Requirement.
Nothing but the lines from the one containing "R104, R108): a" through the one containing "exec (.vintageCreate p)", both included, should be given again, each exactly as written below.

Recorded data
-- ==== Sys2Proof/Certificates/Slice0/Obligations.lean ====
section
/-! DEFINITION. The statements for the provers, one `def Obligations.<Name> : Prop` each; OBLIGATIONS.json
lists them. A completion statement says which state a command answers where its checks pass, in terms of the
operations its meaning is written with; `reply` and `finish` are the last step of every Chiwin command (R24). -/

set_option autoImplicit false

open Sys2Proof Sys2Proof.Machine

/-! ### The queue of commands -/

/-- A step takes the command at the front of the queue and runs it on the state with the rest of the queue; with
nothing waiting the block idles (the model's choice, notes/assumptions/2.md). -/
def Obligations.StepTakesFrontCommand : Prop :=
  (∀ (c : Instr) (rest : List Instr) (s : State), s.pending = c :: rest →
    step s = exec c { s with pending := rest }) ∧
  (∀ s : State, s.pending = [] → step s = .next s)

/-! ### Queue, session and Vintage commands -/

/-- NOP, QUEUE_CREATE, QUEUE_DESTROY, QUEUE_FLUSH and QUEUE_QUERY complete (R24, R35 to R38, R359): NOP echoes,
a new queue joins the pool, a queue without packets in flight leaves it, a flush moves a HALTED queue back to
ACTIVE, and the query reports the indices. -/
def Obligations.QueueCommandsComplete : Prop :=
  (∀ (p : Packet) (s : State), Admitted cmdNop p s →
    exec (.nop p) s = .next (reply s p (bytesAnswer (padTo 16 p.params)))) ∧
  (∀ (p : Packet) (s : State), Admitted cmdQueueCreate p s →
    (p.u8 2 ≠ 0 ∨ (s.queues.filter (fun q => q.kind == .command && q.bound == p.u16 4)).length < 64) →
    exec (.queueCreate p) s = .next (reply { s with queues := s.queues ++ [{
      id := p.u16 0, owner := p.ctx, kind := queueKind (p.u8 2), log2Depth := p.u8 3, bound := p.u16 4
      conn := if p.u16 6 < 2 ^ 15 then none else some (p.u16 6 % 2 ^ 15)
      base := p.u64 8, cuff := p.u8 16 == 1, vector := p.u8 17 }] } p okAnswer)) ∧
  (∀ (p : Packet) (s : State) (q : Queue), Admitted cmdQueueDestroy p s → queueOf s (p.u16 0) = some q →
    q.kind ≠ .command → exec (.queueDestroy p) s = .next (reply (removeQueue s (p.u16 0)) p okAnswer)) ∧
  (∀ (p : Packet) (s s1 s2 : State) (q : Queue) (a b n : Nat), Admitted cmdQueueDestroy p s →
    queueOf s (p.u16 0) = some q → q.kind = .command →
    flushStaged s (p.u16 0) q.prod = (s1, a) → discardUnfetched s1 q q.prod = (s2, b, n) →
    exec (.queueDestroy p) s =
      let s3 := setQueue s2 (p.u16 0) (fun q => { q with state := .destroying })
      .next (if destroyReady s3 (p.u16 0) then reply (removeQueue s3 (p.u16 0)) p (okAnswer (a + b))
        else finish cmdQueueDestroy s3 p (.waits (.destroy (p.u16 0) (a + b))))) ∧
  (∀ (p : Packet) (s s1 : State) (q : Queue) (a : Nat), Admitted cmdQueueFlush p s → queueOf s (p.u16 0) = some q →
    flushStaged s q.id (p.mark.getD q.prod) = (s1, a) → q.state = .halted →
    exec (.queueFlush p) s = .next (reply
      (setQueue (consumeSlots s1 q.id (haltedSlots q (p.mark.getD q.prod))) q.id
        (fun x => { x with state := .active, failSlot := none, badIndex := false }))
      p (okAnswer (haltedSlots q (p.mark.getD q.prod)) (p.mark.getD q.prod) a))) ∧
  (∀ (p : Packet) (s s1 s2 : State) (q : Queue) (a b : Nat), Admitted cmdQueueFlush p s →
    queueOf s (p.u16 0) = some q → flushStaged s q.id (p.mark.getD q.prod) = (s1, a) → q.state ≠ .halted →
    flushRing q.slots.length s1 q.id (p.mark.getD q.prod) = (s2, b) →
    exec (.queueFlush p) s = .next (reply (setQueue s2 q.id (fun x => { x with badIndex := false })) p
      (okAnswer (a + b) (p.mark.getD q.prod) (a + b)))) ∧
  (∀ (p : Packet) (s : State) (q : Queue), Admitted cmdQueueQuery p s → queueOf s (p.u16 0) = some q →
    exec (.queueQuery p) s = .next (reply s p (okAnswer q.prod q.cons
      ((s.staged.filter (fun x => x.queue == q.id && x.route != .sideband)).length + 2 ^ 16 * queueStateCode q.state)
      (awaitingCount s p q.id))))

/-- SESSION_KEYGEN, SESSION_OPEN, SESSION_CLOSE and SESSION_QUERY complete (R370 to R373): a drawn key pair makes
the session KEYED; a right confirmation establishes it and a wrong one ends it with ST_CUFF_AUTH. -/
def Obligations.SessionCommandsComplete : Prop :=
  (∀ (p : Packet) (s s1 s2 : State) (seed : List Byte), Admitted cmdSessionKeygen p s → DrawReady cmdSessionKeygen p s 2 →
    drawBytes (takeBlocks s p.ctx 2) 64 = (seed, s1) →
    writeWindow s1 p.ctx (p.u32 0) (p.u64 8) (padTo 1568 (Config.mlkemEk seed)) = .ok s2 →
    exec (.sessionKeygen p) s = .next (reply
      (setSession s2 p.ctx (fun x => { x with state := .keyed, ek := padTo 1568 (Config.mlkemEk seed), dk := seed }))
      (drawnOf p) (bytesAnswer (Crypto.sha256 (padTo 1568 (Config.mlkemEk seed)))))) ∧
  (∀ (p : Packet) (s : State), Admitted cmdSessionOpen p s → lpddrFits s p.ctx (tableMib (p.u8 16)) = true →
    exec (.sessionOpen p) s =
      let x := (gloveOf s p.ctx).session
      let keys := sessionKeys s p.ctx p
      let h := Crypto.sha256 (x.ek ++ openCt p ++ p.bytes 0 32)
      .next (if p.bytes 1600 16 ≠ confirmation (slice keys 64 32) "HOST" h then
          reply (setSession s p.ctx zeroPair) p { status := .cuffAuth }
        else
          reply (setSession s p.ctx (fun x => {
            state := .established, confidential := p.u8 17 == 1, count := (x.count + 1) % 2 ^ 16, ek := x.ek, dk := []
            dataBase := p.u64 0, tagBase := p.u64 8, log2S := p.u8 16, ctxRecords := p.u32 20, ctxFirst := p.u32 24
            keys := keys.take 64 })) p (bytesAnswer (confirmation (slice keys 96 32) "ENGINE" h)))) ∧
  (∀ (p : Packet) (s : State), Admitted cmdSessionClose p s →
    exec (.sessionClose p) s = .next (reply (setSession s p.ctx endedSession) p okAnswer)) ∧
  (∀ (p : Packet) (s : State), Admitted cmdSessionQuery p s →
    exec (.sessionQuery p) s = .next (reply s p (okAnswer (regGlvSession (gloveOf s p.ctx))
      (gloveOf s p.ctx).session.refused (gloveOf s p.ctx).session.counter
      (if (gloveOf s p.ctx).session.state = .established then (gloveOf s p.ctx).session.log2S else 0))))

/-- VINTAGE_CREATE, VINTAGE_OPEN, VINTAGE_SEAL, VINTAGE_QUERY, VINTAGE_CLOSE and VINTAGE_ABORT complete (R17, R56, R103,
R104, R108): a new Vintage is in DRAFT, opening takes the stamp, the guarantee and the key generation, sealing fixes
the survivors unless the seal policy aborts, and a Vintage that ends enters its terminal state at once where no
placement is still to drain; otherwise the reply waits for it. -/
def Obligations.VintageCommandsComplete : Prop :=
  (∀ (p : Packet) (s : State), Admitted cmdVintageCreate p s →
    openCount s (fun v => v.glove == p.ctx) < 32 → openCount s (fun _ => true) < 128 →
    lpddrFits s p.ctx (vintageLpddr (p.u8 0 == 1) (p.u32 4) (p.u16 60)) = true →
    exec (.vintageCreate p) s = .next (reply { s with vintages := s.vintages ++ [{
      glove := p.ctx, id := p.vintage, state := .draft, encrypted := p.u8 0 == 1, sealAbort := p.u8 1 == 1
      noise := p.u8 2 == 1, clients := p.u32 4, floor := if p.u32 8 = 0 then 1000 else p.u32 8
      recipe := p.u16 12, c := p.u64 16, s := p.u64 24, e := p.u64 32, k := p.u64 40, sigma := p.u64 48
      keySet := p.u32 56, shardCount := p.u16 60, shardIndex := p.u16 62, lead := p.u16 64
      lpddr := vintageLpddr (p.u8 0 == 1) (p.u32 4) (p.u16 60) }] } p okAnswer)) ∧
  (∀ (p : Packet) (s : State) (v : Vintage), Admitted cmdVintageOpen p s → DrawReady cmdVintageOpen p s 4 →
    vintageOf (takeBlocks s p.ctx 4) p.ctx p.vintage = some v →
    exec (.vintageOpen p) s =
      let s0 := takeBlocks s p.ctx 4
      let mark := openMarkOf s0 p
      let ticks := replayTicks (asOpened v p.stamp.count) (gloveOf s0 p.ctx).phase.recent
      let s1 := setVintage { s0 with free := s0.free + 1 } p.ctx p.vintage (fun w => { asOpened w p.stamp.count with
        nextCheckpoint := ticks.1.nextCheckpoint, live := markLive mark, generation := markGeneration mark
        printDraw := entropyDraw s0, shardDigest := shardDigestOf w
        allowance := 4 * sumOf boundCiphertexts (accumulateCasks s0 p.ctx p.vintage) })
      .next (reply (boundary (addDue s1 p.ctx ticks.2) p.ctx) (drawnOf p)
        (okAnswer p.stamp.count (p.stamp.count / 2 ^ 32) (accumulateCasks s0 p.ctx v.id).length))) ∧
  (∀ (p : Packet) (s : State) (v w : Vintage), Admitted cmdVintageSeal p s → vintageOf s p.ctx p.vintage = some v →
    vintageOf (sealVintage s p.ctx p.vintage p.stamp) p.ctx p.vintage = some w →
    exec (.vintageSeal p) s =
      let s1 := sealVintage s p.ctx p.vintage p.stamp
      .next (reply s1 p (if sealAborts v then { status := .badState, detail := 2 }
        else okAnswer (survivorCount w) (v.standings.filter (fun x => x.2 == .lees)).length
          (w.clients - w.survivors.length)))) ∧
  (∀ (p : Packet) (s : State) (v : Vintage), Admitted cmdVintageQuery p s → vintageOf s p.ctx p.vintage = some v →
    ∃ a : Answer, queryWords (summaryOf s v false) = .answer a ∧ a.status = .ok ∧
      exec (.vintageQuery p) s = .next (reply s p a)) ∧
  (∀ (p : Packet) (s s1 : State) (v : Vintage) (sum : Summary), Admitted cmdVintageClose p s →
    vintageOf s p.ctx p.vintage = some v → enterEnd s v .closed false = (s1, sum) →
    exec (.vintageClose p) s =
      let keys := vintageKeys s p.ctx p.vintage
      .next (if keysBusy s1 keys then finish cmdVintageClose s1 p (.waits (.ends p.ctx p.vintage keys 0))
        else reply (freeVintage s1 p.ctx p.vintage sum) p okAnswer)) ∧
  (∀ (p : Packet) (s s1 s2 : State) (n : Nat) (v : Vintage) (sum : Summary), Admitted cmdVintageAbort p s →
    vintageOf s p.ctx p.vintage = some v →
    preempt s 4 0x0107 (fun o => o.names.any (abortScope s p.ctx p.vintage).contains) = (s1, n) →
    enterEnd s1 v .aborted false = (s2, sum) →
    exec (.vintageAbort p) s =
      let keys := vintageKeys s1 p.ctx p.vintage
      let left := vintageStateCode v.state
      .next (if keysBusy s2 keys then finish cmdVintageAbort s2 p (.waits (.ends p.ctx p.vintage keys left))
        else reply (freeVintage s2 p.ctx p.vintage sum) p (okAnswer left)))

* * *

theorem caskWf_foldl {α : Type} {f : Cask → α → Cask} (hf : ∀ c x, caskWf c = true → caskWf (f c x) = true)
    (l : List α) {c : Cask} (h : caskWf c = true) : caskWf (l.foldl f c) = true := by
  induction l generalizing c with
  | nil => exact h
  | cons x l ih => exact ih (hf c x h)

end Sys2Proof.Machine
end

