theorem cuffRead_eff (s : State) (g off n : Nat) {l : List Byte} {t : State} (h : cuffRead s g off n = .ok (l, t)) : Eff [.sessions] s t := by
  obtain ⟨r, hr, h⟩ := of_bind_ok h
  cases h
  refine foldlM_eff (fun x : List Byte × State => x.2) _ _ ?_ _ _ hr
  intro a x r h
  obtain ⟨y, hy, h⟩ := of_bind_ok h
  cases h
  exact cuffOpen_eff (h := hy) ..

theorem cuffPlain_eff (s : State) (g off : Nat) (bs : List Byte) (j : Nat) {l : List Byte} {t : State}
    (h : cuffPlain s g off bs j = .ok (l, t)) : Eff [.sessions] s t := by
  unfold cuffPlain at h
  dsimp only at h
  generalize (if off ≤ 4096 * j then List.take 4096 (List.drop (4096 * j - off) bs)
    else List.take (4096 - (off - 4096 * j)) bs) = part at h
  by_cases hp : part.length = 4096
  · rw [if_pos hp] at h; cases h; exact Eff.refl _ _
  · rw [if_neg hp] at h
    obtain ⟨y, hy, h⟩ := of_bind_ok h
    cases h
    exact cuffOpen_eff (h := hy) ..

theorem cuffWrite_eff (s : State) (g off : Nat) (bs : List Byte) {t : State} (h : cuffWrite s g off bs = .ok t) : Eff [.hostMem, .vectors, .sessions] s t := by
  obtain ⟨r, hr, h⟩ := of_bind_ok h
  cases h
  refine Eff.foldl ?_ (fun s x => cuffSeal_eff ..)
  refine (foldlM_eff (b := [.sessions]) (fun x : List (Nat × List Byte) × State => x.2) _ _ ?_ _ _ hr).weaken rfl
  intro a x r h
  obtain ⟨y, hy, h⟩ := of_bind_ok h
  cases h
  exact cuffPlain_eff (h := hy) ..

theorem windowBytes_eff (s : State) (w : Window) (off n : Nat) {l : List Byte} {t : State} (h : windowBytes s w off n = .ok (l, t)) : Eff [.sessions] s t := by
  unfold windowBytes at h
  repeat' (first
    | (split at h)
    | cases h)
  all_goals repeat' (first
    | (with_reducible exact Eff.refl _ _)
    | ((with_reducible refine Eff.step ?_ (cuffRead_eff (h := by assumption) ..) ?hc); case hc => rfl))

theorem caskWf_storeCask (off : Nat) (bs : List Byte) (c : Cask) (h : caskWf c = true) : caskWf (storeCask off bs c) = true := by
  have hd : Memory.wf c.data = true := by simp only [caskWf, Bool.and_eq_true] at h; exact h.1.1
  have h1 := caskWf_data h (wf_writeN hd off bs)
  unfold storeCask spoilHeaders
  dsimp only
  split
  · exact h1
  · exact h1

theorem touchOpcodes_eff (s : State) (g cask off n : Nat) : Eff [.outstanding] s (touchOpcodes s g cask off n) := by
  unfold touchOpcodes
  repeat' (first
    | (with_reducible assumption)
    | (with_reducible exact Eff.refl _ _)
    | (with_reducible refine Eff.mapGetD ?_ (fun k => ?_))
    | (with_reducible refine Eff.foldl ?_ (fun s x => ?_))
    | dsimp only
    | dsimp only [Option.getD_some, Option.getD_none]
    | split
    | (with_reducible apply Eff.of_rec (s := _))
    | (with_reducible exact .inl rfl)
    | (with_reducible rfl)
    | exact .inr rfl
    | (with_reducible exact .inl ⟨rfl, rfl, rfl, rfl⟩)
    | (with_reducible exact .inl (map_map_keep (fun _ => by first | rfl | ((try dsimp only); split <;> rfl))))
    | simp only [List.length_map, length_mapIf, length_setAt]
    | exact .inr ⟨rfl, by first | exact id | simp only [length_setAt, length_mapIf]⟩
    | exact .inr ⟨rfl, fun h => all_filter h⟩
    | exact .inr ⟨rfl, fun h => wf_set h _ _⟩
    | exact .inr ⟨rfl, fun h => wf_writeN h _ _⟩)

--

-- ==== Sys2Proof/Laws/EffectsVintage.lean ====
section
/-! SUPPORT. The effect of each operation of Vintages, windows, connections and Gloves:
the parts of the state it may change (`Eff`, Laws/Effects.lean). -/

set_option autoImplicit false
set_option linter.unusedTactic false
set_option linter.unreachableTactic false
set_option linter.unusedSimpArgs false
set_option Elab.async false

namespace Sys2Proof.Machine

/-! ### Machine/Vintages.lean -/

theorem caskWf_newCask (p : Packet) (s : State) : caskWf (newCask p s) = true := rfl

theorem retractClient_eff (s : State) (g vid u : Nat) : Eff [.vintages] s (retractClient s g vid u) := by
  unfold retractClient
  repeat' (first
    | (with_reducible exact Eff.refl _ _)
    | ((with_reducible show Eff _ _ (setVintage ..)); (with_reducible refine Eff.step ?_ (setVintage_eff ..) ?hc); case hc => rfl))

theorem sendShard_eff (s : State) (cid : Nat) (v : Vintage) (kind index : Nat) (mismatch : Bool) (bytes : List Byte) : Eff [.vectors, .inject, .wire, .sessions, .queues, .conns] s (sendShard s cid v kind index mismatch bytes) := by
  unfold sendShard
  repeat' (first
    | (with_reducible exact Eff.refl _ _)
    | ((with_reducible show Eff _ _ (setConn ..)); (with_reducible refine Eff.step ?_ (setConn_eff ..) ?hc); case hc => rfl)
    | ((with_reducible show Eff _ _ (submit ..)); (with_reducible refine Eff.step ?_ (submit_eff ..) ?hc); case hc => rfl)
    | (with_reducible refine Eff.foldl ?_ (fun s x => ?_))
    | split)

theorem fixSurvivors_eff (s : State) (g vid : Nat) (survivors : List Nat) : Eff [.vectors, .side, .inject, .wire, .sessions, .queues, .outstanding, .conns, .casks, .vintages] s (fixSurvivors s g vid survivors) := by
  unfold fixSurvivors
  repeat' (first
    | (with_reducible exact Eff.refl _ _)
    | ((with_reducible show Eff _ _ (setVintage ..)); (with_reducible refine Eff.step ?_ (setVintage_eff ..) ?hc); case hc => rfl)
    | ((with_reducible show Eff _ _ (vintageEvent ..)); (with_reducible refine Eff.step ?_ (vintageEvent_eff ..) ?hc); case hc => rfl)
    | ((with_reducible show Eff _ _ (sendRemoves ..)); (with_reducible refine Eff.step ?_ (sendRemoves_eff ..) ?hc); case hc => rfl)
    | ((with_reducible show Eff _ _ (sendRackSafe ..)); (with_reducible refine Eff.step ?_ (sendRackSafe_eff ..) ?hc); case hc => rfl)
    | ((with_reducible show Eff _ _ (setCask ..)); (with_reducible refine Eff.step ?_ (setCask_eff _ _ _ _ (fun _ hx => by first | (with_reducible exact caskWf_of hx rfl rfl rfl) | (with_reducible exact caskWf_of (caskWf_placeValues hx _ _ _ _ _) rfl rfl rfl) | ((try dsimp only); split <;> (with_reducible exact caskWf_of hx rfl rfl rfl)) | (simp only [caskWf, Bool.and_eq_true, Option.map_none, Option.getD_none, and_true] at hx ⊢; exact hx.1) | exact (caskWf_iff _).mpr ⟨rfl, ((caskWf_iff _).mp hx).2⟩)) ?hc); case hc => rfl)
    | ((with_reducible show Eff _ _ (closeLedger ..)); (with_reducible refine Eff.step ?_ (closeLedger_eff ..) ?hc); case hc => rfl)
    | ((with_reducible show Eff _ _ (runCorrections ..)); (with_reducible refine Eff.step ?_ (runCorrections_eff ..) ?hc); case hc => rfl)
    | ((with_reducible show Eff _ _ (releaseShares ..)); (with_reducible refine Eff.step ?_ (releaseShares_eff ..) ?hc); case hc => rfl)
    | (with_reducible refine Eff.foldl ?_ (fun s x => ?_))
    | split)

Response.
R104, R108): a new Vintage is in DRAFT, opening takes the stamp, the guarantee and the key generation, sealing fixes
the survivors unless the seal policy aborts, and a Vintage that ends enters its terminal state at once where no
placement is still to drain; otherwise the reply waits for it. -/
def Obligations.VintageCommandsComplete : Prop :=
  (∀ (p : Packet) (s : State), Admitted cmdVintageCreate p s →
    openCount s (fun v => v.glove == p.ctx) < 32 → openCount s (fun _ => true) < 128 →
    lpddrFits s p.ctx (vintageLpddr (p.u8 0 == 1) (p.u32 4) (p.u16 60)) = true →
    exec (.vintageCreate p) s = .next (reply { s with vintages := s.vintages ++ [{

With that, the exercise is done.